In cases where parallel heapdump is not possible due to certain constraints, the VM gracefully falls back to using a single thread for the heapdump process. In such scenarios, the heapdump behavior remains consistent with the previous approach.
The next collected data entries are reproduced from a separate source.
/-- A lane that was never launched. -/
def Lane.init : Lane :=
  { launched := false, exited := false, fp := 0, rb := 0, depth := 0, draw := 0, resv := none, sinceLR := 0,
    hold := none, arrived := [] }

/-- What keeps a PC-table entry from being ready beside its stall count and tokens. -/
inductive EntryWait where
  | none
  /-- a waiting ACQ.ge: SEQ at this physical address held this value when read (R280) -/
  | seq (pa old : Nat)
  /-- a request to another package is on its way: the cycle at which that package accepts it, and the cycle at which the
  request times out (R388, R475) -/
  | remote (accept deadline : Nat)
  /-- delivery has failed with this reason of class 0x06 (R475): the instruction traps when it is issued again -/
  | undelivered (reason : Nat)
  deriving DecidableEq, Repr

/-- One entry of the PC table (R40). -/
structure Entry where
  pc : Va
  mask : LaneSet
  /-- remaining stall count (R195) -/
  stall : Nat
  /-- fairness counter (R45) -/
  fair : Nat
  /-- the entry has become overdue (R45) -/
  overdue : Bool
  /-- the entry has stopped under a pending yield (R59) -/
  stopped : Bool
  /-- the entry reached its PC by a taken BRX, CALLX or RET that does not go forward (R59) -/
  backward : Bool
  /-- the entry issued YIELD last: passed over once (R227) -/
  yielded : Bool
  wait : EntryWait
  /-- numbers of the write-backs it waits for: under R428, and a TLBI until it is acknowledged (R355) -/
  owed : List Nat
  deriving DecidableEq, Repr

/-- A write to one register that an instruction still owes; no value means a poisoned one (R478). -/
inductive RegWrite where
  /-- stack position of a lane -/
  | v (lane pos : Nat) (x : Option Word)
  /-- `k` register -/
  | k (n : Nat) (x : Option Word)
  /-- predicate of a lane -/
  | p (lane n : Nat) (x : Bool)
  /-- handle register of a lane -/
  | h (lane n : Nat) (x : Option DWord)
  deriving DecidableEq, Repr

/-- A register, as the interlock and the scoreboard know it (R197, R198). -/
inductive RegKey where
  | v (lane pos : Nat)
  | k (n : Nat)
  | p (lane n : Nat)
  | h (lane n : Nat)
  /-- a stream, which R197 interlocks like a register -/
  | s (n : Nat)
  deriving DecidableEq, Repr

/-- An operation that has issued and not yet written its destination (R88, R196, R197). -/
structure Writeback where
  /-- number within the warp, in issue order -/
  idx : Nat
  /-- OP and FN, for reports -/
  op : Nat
  fn : Nat
  /-- issue cycle -/
  issued : Nat
  /-- latency of a fixed-latency operation (R196) -/
  lat : Nat
  /-- class V -/
  isVar : Bool
  /-- cycle from which it may complete -/
  due : Nat
  /-- results of the atomic unit it still waits for (R141, R183) -/
  awaits : Nat
  /-- token it holds, 1 to 6, or 0 (R88) -/
  token : Nat
  /-- lanes that were active -/
  lanes : LaneSet
  /-- what it writes -/
  writes : List RegWrite
  /-- class V: the registers it has yet to read, and the streams it uses (R197) -/
  reads : List RegKey
  /-- exception flags it ORs in when it completes (R114) -/
  flags : BitVec 5
  /-- lanes that raised flags -/
  flagLanes : LaneSet
  /-- the instruction after it, where a trap of class 0x08 resumes (R487) -/
  nextPc : Va
  deriving DecidableEq, Repr

/-- A rejoin-set register (R64). -/
structure RjSet where
  mem : LaneSet
  arr : LaneSet
  depth : Nat
  isOpen : Bool
  orph : Bool
  deriving DecidableEq, Repr

def RjSet.init : RjSet := { mem := 0, arr := 0, depth := 0, isOpen := false, orph := false }

/-- A stream register: descriptor and position (R251, R252). -/
structure Stream where
  desc : BitVec 128
  pos : BitVec 64
  deriving DecidableEq, Repr

def Stream.init : Stream := { desc := 0, pos := 0 }

/-- A CHAIN in progress (R258, R259). -/
structure Chain where
  /-- program copy, eight step words -/
  prog : List (BitVec 64)
  /-- element count -/
  n : Nat
  /-- elements done -/
  done : Nat
  /-- ST of the CHAIN -/
  st : Nat
  /-- the number of its operation, and its lane l0 -/
  idx : Nat
  lane0 : Nat
  /-- the `k` registers it reads, as they were at issue -/
  ks : List (Nat × Word)
  d0 : Nat
  g0 : Nat
  /-- flags of the elements done -/
  flags : BitVec 5
  /-- `fmt0`–`fmt7` and `amr` at issue (R109), and whether it issued in mode S -/
  fmt : List Word
  amr : DWord
  modeS : Bool
  deriving DecidableEq, Repr

/-- A trap that a warp still has to take (R429, R456, R459, R483, R498, R501 to R503). -/
structure Report where
  /-- class and reason, [15:8] and [7:0] of CAUSE -/
  cause : Nat
  info : Nat
  info2 : Nat
  /-- FMASK lanes; an empty set stands for all the lanes of the entry that takes it -/
  fmask : LaneSet
  /-- the lanes one of which must stand in the trapping entry; empty for any entry of the warp (R498) -/
  lanes : LaneSet
  /-- the active lanes of the instruction; an empty set stands for all the lanes of the entry that takes it -/
  amask : LaneSet
  /-- its place among the instructions of the warp: the earliest issued traps first (R429) -/
  order : Nat
  /-- held while the warp was in mode S (R429) -/
  held : Bool
  /-- reported by an engine (R498), so that it may be dropped with a record -/
  engine : Bool
  deriving DecidableEq, Repr

/-- One warp (R33, R81, R93). -/
structure Warp where
  /-- partition of the core (R34) and warp slot of the core, 0 to 47 (R20) -/
  part4 : Nat
  slot : Nat
  /-- the PC table, ascending PC (R40) -/
  table : List Entry
  /-- while the warp is in mode S: the entries that have stopped issuing (R351), ascending PC -/
  aside : List Entry
  /-- lanes, by number -/
  lanes : Sparse Lane
  /-- register stacks: key 32·position + lane (R51, R81) -/
  v : Sparse Word
  /-- `k0`–`k31` (R81) -/
  k : Sparse Word
  /-- `p1`–`p7`: lanes in which the predicate is true (R83) -/
  p : Sparse LaneSet
  /-- `h0`–`h7`: key 32·register + lane (R56) -/
  h : Sparse DWord
  /-- poisoned registers (R478): key as for v, 2^32 + number for k, 2^33 + key for h -/
  poison : Sparse Bool
  /-- `j0`–`j15` (R64) -/
  j : Sparse RjSet
  /-- `s0`–`s15` (R89) -/
  s : Sparse Stream
  /-- CHAIN in progress (R258) -/
  chain : Option Chain
  /-- `part`: tile width T (R48) -/
  part : Nat
  /-- sticky exception flags (R93, R114) -/
  flags : BitVec 5
  /-- the writable fields of `wcr` (R86): xen, chk, fair in place -/
  wcr : Word
  /-- wait tokens `w1`–`w6` (R88) -/
  tokens : Sparse Nat
  /-- operations under way, oldest first -/
  pend : List Writeback
  /-- number of the next operation -/
  nextIdx : Nat
  /-- mode S (R348) -/
  modeS : Bool
  /-- TCAUSE (R350) -/
  tcause : Word
  /-- TFBASE (R432), virtual address -/
  tfbase : Nat
  /-- SPBASE of the warp (R350, R363) -/
  spbase : Nat
  /-- lanes of the entry that trapped, while in mode S -/
  trapLanes : LaneSet
  /-- traps still to be taken, oldest first -/
  reports : List Report
  /-- a yield is pending (R59, `wcr.yp`) -/
  yp : Bool
  /-- cycle in which the warp last issued (R42) -/
  lastIssue : Nat
  /-- passed over in the next issue cycle (R187 Y, R227) -/
  skip : Bool
  /-- end-to-end CRC failures of the request now being delivered (R475) -/
  crcFails : Nat
  deriving DecidableEq, Repr

/-- A warp before anything is placed in it. -/
def Warp.init : Warp :=
  { part4 := 0, slot := 0, table := [], aside := [], lanes := [], v := [], k := [], p := [], h := [], poison := [], j := [],
    s := [], chain := none, part := 32, flags := 0, wcr := 0x100, tokens := [], pend := [], nextIdx := 0,
    modeS := false, tcause := 0, tfbase := 0, spbase := 0, trapLanes := 0, reports := [], yp := false,
    lastIssue := 0, skip := false, crcFails := 0 }

/-! ### Workgroups -/

/-- The operation latch of a signing register (R75): the first signer's instruction and operand values. -/
structure Latch where
  instr : Instr
  vals : List DWord
  /-- the first signer's draw index and gid (R118) -/
  draw : Nat
  gid : Nat
  deriving DecidableEq, Repr

/-- A signing register (R75) with the signers of its round: (warp, lane, D code). -/
structure SignReg where
  decl : Nat
  sgn : Nat
  latch : Option Latch
  signers : List (Nat × Nat × Nat)
  deriving DecidableEq, Repr

def SignReg.init : SignReg := { decl := 0, sgn := 0, latch := none, signers := [] }

/-- A barrier as one workgroup sees it (R97, R281): threads that have arrived in the present phase. -/
structure Bar where
  count : Nat
  phase : Nat
  deriving DecidableEq, Repr

def Bar.init : Bar := { count := 0, phase := 0 }

/-- The record state (R328). -/
structure RecState where
  base : Nat
  act : Bool
  tw : Bool
  rev : Bool
  rcm : BitVec 16
  clr : BitVec 16
  entcap : Nat
  size : Nat
  nent : Nat
  rpos : Nat
  payused : Nat
  stat : BitVec 32
  deriving DecidableEq, Repr

def RecState.init : RecState :=
  { base := 0, act := false, tw := false, rev := false, rcm := 0, clr := 0, entcap := 0, size := 0, nent := 0,
    rpos := 0, payused := 0, stat := 0 }

/-- A buffered reduction of a deterministic workgroup (R174). -/
structure DetRed where
  /-- physical and virtual address -/
  pa : Nat
  va : Nat
  size : Nat
  /-- AOP of R274, or of R275 when `float` -/
  aop : Nat
  float : Bool
  val : Nat
  /-- `%tid` of the thread, for those the threads issue; TDRAIN's come after (R175) -/
  tid : Nat
  engine : Bool
  deriving DecidableEq, Repr

/-- A region-table entry (R158). -/
structure Region where
  base : Nat
  size : Nat
  obj : Nat
  valid : Bool
  rrm : Nat
  gbase : Nat
  log : Nat
  logn : Nat
  /-- admissions made so far against chunk PLAYN (R183) -/
  taken : Nat
  /-- cycle of the gate's last admission (R484) -/
  lastAdmit : Nat
  deriving DecidableEq, Repr

def Region.init : Region :=
  { base := 0, size := 0, obj := 0, valid := false, rrm := 0, gbase := 0, log := 0, logn := 0, taken := 0, lastAdmit := 0 }

/-- The deterministic buffer of a workgroup (R174, R177). -/
structure DetState where
  /-- plain writes of the interval: physical byte address to value -/
  writes : Sparse Byte
  /-- virtual address of each written byte's sector: physical sector to virtual sector -/
  vas : Sparse Nat
  /-- reductions of the interval, in issue order -/
  reds : List DetRed
  /-- USED: entries in use -/
  used : Nat
  /-- BASE: virtual address of the buffer -/
  base : Nat
  /-- held on a full buffer -/
  held : Bool
  /-- released: writes go directly to memory until the point -/
  direct : Bool
  /-- arrived at the next point -/
  arrived : Bool
  /-- merged at the next point -/
  merged : Bool
  /-- entries of the region table that the workgroup has changed in the interval (R173): what they become at its merge -/
  regions : Sparse Region
  deriving DecidableEq, Repr

def DetState.init : DetState :=
  { writes := [], vas := [], reds := [], used := 0, base := 0, held := false, direct := false, arrived := false,
    merged := false, regions := [] }

/-- Where a workgroup is in its life. -/
inductive WgPhase where
  /-- resident and running -/
  | running
  /-- a yield is pending since this cycle; `late` once the first budget of R60 has passed -/
  | stopping (since : Nat) (late : Bool)
  /-- pre-empted: its image stands at this virtual address, of this size -/
  | saved (addr size : Nat)
  /-- ended by R436, waiting for its commands -/
  | ended
  deriving DecidableEq, Repr

/-- The kinds of event of class 0x0C that records tell of. -/
inductive MachineEvent where
  | poisonedRequest | correctedStep | statusSkipped | poisonedWalk | unconsumedPoison | poisonedReturn | poisonedWriteback
  | softCorrected | softPoisoned | supplyLevel | holdEntry | holdExit | powerFail | linkRetrain | linkLost | lastingFault
  | heldLaunch | duplicateAddress | ownership | alarm | selfTest | scanPassed | coreRetired | imageCheck
  deriving DecidableEq, Repr

/-- The fields of an error record (R434) but for CYC and SEQ, which are set when it is written. -/
structure ErrRec where
  cls : Nat
  reason : Nat
  sev : Nat
  unit : Nat
  /-- STRUCT: structure kind and instance -/
  kind : Nat := 0
  inst : Nat := 0
  lid : Nat := 0
  wg : Nat := 0xFFFFFFFF
  ctx : Option Nat := none
  core : Option Nat := none
  addr : Nat := 0
  paddr : Nat := 0
  detail : Nat := 0
  /-- for class 0x0C, what happened: the reason follows from it (Config.machineReason) -/
  event : Option MachineEvent := none
  deriving DecidableEq, Repr

/-- One workgroup (R33, R90) with what its launch record gave it (R362, R363). -/
structure Wg where
  /-- launch-table index and linear index `%wg` -/
  lslot : Nat
  index : Nat
  /-- physical core P -/
  core : Nat
  /-- quad-group position and size -/
  qgpos : Nat
  qgsize : Nat
  phase : WgPhase
  /-- order of creation, for R374 -/
  created : Nat
  /-- running QPF words (R402) -/
  qpf : Bool
  /-- the swap stop of R407 has been asked for -/
  swapWanted : Bool
  /-- the yield now pending, or the save made, is that swap stop -/
  swapStop : Bool
  /-- warps -/
  nwarps : Nat
  /-- scratchpad: offset to byte, within S' (R129) -/
  scratch : Sparse Byte
  /-- poisoned scratchpad words: offset / 4 (R478) -/
  scratchPoison : Sparse Bool
  /-- `g0`–`g7` (R75) -/
  g : Sparse SignReg
  /-- `m0`–`m15` (R292) -/
  m : Sparse (BitVec 256)
  /-- complements of `mr0`–`mr3`, `mc0`–`mc3`: unlisted reads as all ones (R90, R298) -/
  mr : Sparse (BitVec 256)
  mc : Sparse (BitVec 256)
  /-- barriers: key 16·scope code + number (R281) -/
  bars : Sparse Bar
  /-- `%shash` (R184) -/
  shash : BitVec 64
  /-- working `fmt0`–`fmt7` (R90) -/
  fmt : Sparse Word
  /-- working `amr` -/
  amr : DWord
  /-- writes of `fmt0`–`fmt7` and `amr` in this cycle, which later cycles see (R92) -/
  fmtNext : Sparse Word
  amrNext : Option DWord
  recd : RecState
  det : DetState
  /-- matrix engine context number it holds (R301), owner or held under MXREL -/
  eng : Option Nat
  /-- it was ended (R436) -/
  failed : Bool
  /-- the error record of its end, still to be written once its commands have completed (R360) -/
  err : Option ErrRec
  deriving DecidableEq, Repr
To gain more insights into the heapdump process, the -Xlog:heapdump
option can be utilized to observe and analyze the details of the heapdump.
Conclusion #
Overall, the introduction of the two-phase approach effectively reduces the application pause time during the heapdump process, it is important to note that the total time required for the heapdump itself may slightly increase. However, considering the reduction of STW time, I think it is an acceptable trade-off. This optimization solely focuses on minimizing the impact on the application pause time, there is still room for optimization in the second merge phase.